The pattern 18 is preferably formed by screen printing glossy ultraviolet curable ink, although alternative processes including flexography, offset printing, gravure, or physical embossing can be used. The ink used can be clear or have any color. It can also be substantially opaque or at least partially transparent.

The thickness or height of the textured pattern 18 is preferably approximately 0.0001" to 0.0015", and is selected in accordance with a particular application. It is further within the scope of the invention to have the textured pattern 18 thicker (higher) in some areas than in others. If a thickness greater than that which can be produced with a single silk screened layer is desired, then multiple layers may be applied one on top of the another until the desired thickness is attained.

The next step of the present method is to form a protective transparent layer 20 over the textured pattern 18 and any exposed portions of the underlying layers. The transparent layer 20 is preferably formed of clear polyester by thermal lamination, although alternative processes include extrusion, mounting, printing and coating using any clear plastic or ink. The transparent layer 20 can also be formed of a pressure sensitive sheet using cold lamination. The thickness of the transparent layer 20 is approximately 0.0015" to 0.250".

The final step of the process as illustrated in FIG. 1 is to form a second textured layer 22 over all or a portion of the surface of the transparent layer 20. The textured layer 22 includes protrusions 22a in the form of lines, circular bumps, or any other suitable design in a manner similar to the first textured layer 18. The layer 22 is preferably formed using screen printing with glossy ultraviolet curable ink, although alternative processes can be used. The ink can be clear or have any color. It can also be substantially opaque or at least partially transparent.

The first textured pattern 18 is provided to produce an illusion of depth, and thereby a pseudo-three dimensional image. Light incident on the article 10 from above as viewed in FIG. 1 is reflected off the glossy textured pattern 18 back through the transparent layer 20 to a viewer such that the pattern 18 appears to be in a third dimension which is different from the printed image 16. Light reflected back from the shiny reflective layer 14 also appears to be in a different, third dimension from the printed image 16.
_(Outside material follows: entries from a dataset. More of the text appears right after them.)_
theorem State.fwDone_keeps {s₀ s : State} (h : Keeps s₀ s) (code : Nat) (st : Nat) :
    Keeps s₀ (State.fwDone s code st) := by
  unfold State.fwDone
  try dsimp only
  refine State.setVal_keeps ?_ ..
  assumption

theorem State.confirm_keeps {s₀ s : State} (h : Keeps s₀ s) :
    Keeps s₀ (State.confirm s) := by
  unfold State.confirm
  try dsimp only
  split
  · refine State.fwDone_keeps ?_ ..
    assumption
  · split
    · refine State.fwDone_keeps ?_ ..
      assumption
    · refine State.fwDone_keeps ?_ ..
      refine Keeps.mk1 ?_ _ _ _ _ _ _ _ _ _ _ _ _ _ _ _ _ _ _ _ rfl rfl rfl rfl rfl rfl
      refine State.serviceWrite_keeps ?_ ..
      assumption

theorem enterReadyStep_keeps {s₀ s : State} (h : Keeps s₀ s) :
    Keeps s₀ (enterReadyStep s) := by
  unfold enterReadyStep
  try dsimp only
  split
  · assumption
  · split
    · refine State.confirm_keeps ?_ ..
      refine State.settleStaged_keeps ?_ ..
      refine State.applyHeldAll_keeps ?_ ..
      refine State.enterBoot_keeps ?_ ..
      refine State.checkJournal_keeps ?_ ..
      refine State.restoreEntries_keeps ?_ ..
      assumption
    · refine State.settleStaged_keeps ?_ ..
      refine State.applyHeldAll_keeps ?_ ..
      refine State.enterBoot_keeps ?_ ..
      refine State.checkJournal_keeps ?_ ..
      refine State.restoreEntries_keeps ?_ ..
      assumption

theorem watchdogStep_keeps {s₀ s : State} (h : Keeps s₀ s) :
    Keeps s₀ (watchdogStep s) := by
  unfold watchdogStep
  try dsimp only
  split
  · refine State.orderlyReset_keeps ?_ ..
    assumption
  · assumption

theorem trialTimeoutStep_keeps {s₀ s : State} (h : Keeps s₀ s) :
    Keeps s₀ (trialTimeoutStep s) := by
  unfold trialTimeoutStep
  try dsimp only
  split
  · refine State.orderlyReset_keeps ?_ ..
    assumption
  · assumption

theorem State.panelReset_keeps {s₀ s : State} (h : Keeps s₀ s) : Keeps s₀ s.panelReset := by
  have h' := State.loseWrites_keeps (State.loseCheckpoints_keeps h)
  exact ⟨h'.queue, fun _ => rfl, fun _ => rfl, fun _ => rfl, fun _ => rfl, fun _ => Nat.zero_le _, fun _ => Nat.zero_le _, fun _ => Nat.zero_le _⟩

theorem State.stage_keeps {s₀ s : State} (h : Keeps s₀ s) (e : Nat) (v : Nat) :
    Keeps s₀ (State.stage s e v) := by
  unfold State.stage
  try dsimp only
  refine State.fwDone_keeps ?_ ..
  refine Keeps.mk1 ?_ _ _ _ _ _ _ _ _ _ _ _ _ _ _ _ _ _ _ _ rfl rfl rfl rfl rfl rfl
  assumption

theorem State.fwCommand_keeps {s₀ s : State} (h : Keeps s₀ s) (c : Nat) :
    Keeps s₀ (State.fwCommand s c).2 := by
  unfold State.fwCommand
  try dsimp only
  split
  · dsimp only
    refine State.fwDone_keeps ?_ ..
    assumption
  · split
    · split
      · dsimp only
        refine State.fwDone_keeps ?_ ..
        assumption
      · dsimp only
        refine State.fwDone_keeps ?_ ..
        assumption
    · split
      · dsimp only
        refine State.fwDone_keeps ?_ ..
        assumption
      · split
        · dsimp only
          refine State.fwDone_keeps ?_ ..
          assumption
        · dsimp only
          refine State.fwDone_keeps ?_ ..
          refine Keeps.mk1 ?_ _ _ _ _ _ _ _ _ _ _ _ _ _ _ _ _ _ _ _ rfl rfl rfl rfl rfl rfl
          assumption
    · dsimp only
      refine State.confirm_keeps ?_ ..
      assumption
    · dsimp only
      refine State.fwDone_keeps ?_ ..
      refine Keeps.mk1 ?_ _ _ _ _ _ _ _ _ _ _ _ _ _ _ _ _ _ _ _ rfl rfl rfl rfl rfl rfl
      assumption
    · assumption

theorem installDoneStep_keeps {s₀ s : State} (h : Keeps s₀ s) (ok : Bool) :
    Keeps s₀ (installDoneStep s ok) := by
  unfold installDoneStep
  try dsimp only
  split
  · assumption
  · split
    · refine State.fwDone_keeps ?_ ..
      assumption
    · split
      · split
        · refine State.panelReset_keeps ?_ ..
          refine State.fwDone_keeps ?_ ..
          refine Keeps.mk1 ?_ _ _ _ _ _ _ _ _ _ _ _ _ _ _ _ _ _ _ _ rfl rfl rfl rfl rfl rfl
          assumption
        · refine State.fwDone_keeps ?_ ..
          refine Keeps.mk1 ?_ _ _ _ _ _ _ _ _ _ _ _ _ _ _ _ _ _ _ _ rfl rfl rfl rfl rfl rfl
          assumption
      · split
        · refine State.panelReset_keeps ?_ ..
          refine State.fwDone_keeps ?_ ..
          refine Keeps.mk1 ?_ _ _ _ _ _ _ _ _ _ _ _ _ _ _ _ _ _ _ _ rfl rfl rfl rfl rfl rfl
          assumption
        · refine State.fwDone_keeps ?_ ..
          refine Keeps.mk1 ?_ _ _ _ _ _ _ _ _ _ _ _ _ _ _ _ _ _ _ _ rfl rfl rfl rfl rfl rfl
          assumption

end Sys2Proof.Machine
end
The illusion is enhanced by making the textured pattern 18 at least partially transparent, whereby light is reflected from one or more of the underlying layers back through the pattern 18 as well as from the surface of the pattern 18. If the pattern 18 is formed over an opaque portion of the printed image 16, light will be reflected back to the viewer from the printed image 16 through the pattern 18 which diffracts or diverges the light. If the textured pattern 18 is formed over a transparent portion of the printed image 16, light will be reflected back from the reflective layer 14 through the printed image 16 and the pattern 18. In either of these latter cases, any color which is present in the textured pattern 18, printed image 16 and/or reflective layer 14 will be present in the light which is reflected back to the viewer.

The second textured pattern 22 is provided to provide a desirable tactile textured feeling to the touch which simulates embossing. The second textured pattern 22 is especially desirable in border areas, but can be provided anywhere on the surface of the transparent layer 20 or over the entire surface of the transparent layer 20. This layer also reflects light from its own plane which dramatically adds to the dimensional effect.

FIG. 1 illustrates an embodiment of the invention in which an image is formed on a single surface of a base sheet. It is further within the scope of the invention to provide a printed article image display with images on both sides of a sheet, for example a two-sided sports trading card as will be described below. This is accomplished, as illustrated in FIG. 2, by forming another printed image 24 on a rear or back surfaced 12b of the base sheet 12.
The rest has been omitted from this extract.